Although preoperative anemia has been linked to adverse events in other types of surgery, this is the first study to tie preoperative anemia with postoperative complications, including death, for all types of heart surgery, the researchers said.

As reported in the October issue of the Annals of Thoracic surgery, researchers from Istituto di Ricovero e Cura a Carattere Scientifico Policlinico San Donato in Milan, Italy, compared recorded medical outcomes for 401 adult cardiac surgery patients with severe anemia (hematocrit less than 30%) with 401 matched non-severely anemic heart surgery patients admitted to IRCCS between 2000 and 2011.

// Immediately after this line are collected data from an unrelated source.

-- ==== Sys2Proof/Laws/Keeps/Rule.lean ====
section
/-!
SUPPORT. Sys2Proof/Laws/Keeps/Rule.lean: what each operation of Machine/Rule.lean keeps (Keeps of Safety.lean).
-/
namespace Sys2Proof.Machine
set_option linter.all false

theorem State.overlay_keeps {s₀ : State} {s : State} (cs : List (Nat × Word)) (gs : List GroveRec) (h : Keeps s₀ s) : Keeps s₀ (State.overlay s cs gs) := by
  unfold State.overlay
  try extract_lets
  with_reducible repeat' first | assumption | apply State.wr_keeps | apply State.setReg_keeps | apply foldl_keeps | (intro _) | (refine Keeps.mk' ?_ rfl rfl; first | assumption | apply State.wr_keeps | apply State.setReg_keeps | apply foldl_keeps) | (dsimp +zetaDelta only)

theorem State.withSet_keeps {s₀ : State} {s : State} (q : Nat) (h : Keeps s₀ s) : Keeps s₀ (State.withSet s q) := by
  unfold State.withSet
  with_reducible repeat' first | assumption | apply State.wr_keeps | apply State.overlay_keeps

end Sys2Proof.Machine
end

They found that patients with severe anemia had nearly double the operative mortality rate of patients who did not have severe anemia, and were at increased risk for stroke, prolonged mechanical ventilation and longer stays in the ICU.

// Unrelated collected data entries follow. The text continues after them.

-- ==== Sys2Proof/Laws/Keeps/Power.lean ====
section
/-!
SUPPORT. Sys2Proof/Laws/Keeps/Power.lean: what each operation of Machine/Power.lean keeps (Keeps of Safety.lean).
-/
namespace Sys2Proof.Machine
set_option linter.all false

theorem State.rstRefuse_keeps {s₀ : State} {s : State} (d : Nat) (code : Nat) (a : Nat) (h : Keeps s₀ s) : Keeps s₀ (State.rstRefuse s d code a) := by
  unfold State.rstRefuse
  with_reducible repeat' first | assumption | apply State.wr_keeps | apply State.refuse_keeps

theorem State.pwrRefuse_keeps {s₀ : State} {s : State} (code : Nat) (a : Nat) (h : Keeps s₀ s) : Keeps s₀ (State.pwrRefuse s code a) := by
  unfold State.pwrRefuse
  with_reducible repeat' first | assumption | apply State.wr_keeps | apply State.refuse_keeps

theorem State.settle_keeps {s₀ : State} {s : State} (h : Keeps s₀ s) : Keeps s₀ (State.settle s) := by
  unfold State.settle
  with_reducible repeat' first | assumption | apply State.wr_keeps | apply State.pairScan_keeps | apply State.modeUpdate_keeps

theorem State.pulsePackage_keeps {s₀ : State} {s : State} (src : Nat) (h : Keeps s₀ s) : Keeps s₀ (State.pulsePackage s src) := by
  unfold State.pulsePackage
  with_reducible repeat' first | assumption | apply State.wr_keeps | apply State.packageReset_keeps | apply State.releasePackage_keeps

theorem State.blank_keeps {s₀ s : State} (h : Keeps s₀ s) : Keeps s₀ s.blank := by
  refine h.trans ⟨rfl, rfl, rfl, List.suffix_refl _, fun x => ?_⟩
  rw [ok_iff] at x ⊢
  exact ⟨rfl, rfl, x.2.2.1, rfl⟩

theorem State.supplyLoss_keeps {s₀ : State} {s : State} (h : Keeps s₀ s) : Keeps s₀ (State.supplyLoss s) := by
  unfold State.supplyLoss
  try extract_lets
  with_reducible repeat' first | assumption | apply State.wr_keeps | apply State.blank_keeps | (refine Keeps.mk' ?_ rfl rfl; first | assumption | apply State.wr_keeps | apply State.blank_keeps) | (dsimp +zetaDelta only)

theorem execSupplyLoss_keeps {s₀ : State} {s : State} (h : Keeps s₀ s) : KeepsOut s₀ (execSupplyLoss s) := by
  unfold execSupplyLoss
  with_reducible repeat' first | apply KeepsOut.next | assumption | apply State.wr_keeps | apply State.supplyLoss_keeps

theorem State.powerGood_keeps {s₀ : State} {s : State} (samples : List (Fin 32)) (h : Keeps s₀ s) : Keeps s₀ (State.powerGood s samples) := by
  unfold State.powerGood
  try extract_lets
  with_reducible repeat' first | assumption | apply State.wr_keeps | apply State.blank_keeps | apply State.forRange_keeps | apply State.tick_keeps | apply State.cause_keeps | apply State.latchStraps_keeps | apply State.releasePackage_keeps | apply foldl_keeps | (intro _) | (refine Keeps.mk' ?_ rfl rfl; first | assumption | apply State.wr_keeps | apply State.blank_keeps | apply State.forRange_keeps | apply State.tick_keeps | apply State.cause_keeps | apply State.latchStraps_keeps | apply State.releasePackage_keeps | apply foldl_keeps) | (dsimp +zetaDelta only)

Further investigation found similar results in patients with moderate anemia.

“Unlike other recognized risk factors for cardiac surgery patients, such as advanced age and poor kidney function, anemia can be corrected with iron supplementation and medications that stimulate red blood cell production,” Marco Ranucci, MD, the study’s lead author, said in a news release.

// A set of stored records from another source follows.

-- ==== Sys2Proof/Laws/State.lean ====
section
/-!
SUPPORT. Sys2Proof/Laws/State.lean: what each update of one part of the state leaves as it is, field by field.
-/
namespace Sys2Proof.Machine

“Unfortunately, to correct anemia we need two to three weeks before the operation, which may be too long for many patients to wait.”

Older adults are at risk for iron-deficiency anemia, which may result from blood loss, iron-poor diet or insufficient iron absorption from food. Preoperative anemia has not been considered a risk factor for survival following heart surgery, although anemia’s role previously had been investigated in outcomes for coronary artery bypass grafting surgery.

“Until it can be clearly demonstrated that correcting anemia improves outcomes, I think that working to correct and preserve the natural hemoglobin in a patient’s blood prior to surgery is a viable and safe option,” Ranucci said.

In an invited commentary, Jeremiah R. Brown, PhD, MS, an assistant professor at The Dartmouth Institute for Health Policy and Clinical Practice at the Geisel School of Medicine in Hanover, N.H., wrote that the Ranucci paper presents a convincing case for adding severe anemia to cardiac surgery preoperative mortality models.

“Dr. Ranucci’s work demonstrates that cardiac surgeons need to know about the preoperative presence of severe anemia when estimating the operative mortality risk,” Brown wrote. “Doing so will provide patients with a more accurate estimate of operative risk than currently available in our risk models for informing surgeons and patients about the possible risks of surgery.”

Brown added that certain diagnostic procedures could be planned well ahead of elective surgeries, such as CABG surgery, to help identify anemia and provide time to treat it. “This extra time would allow surgeons to review the results and determine a strategic plan.”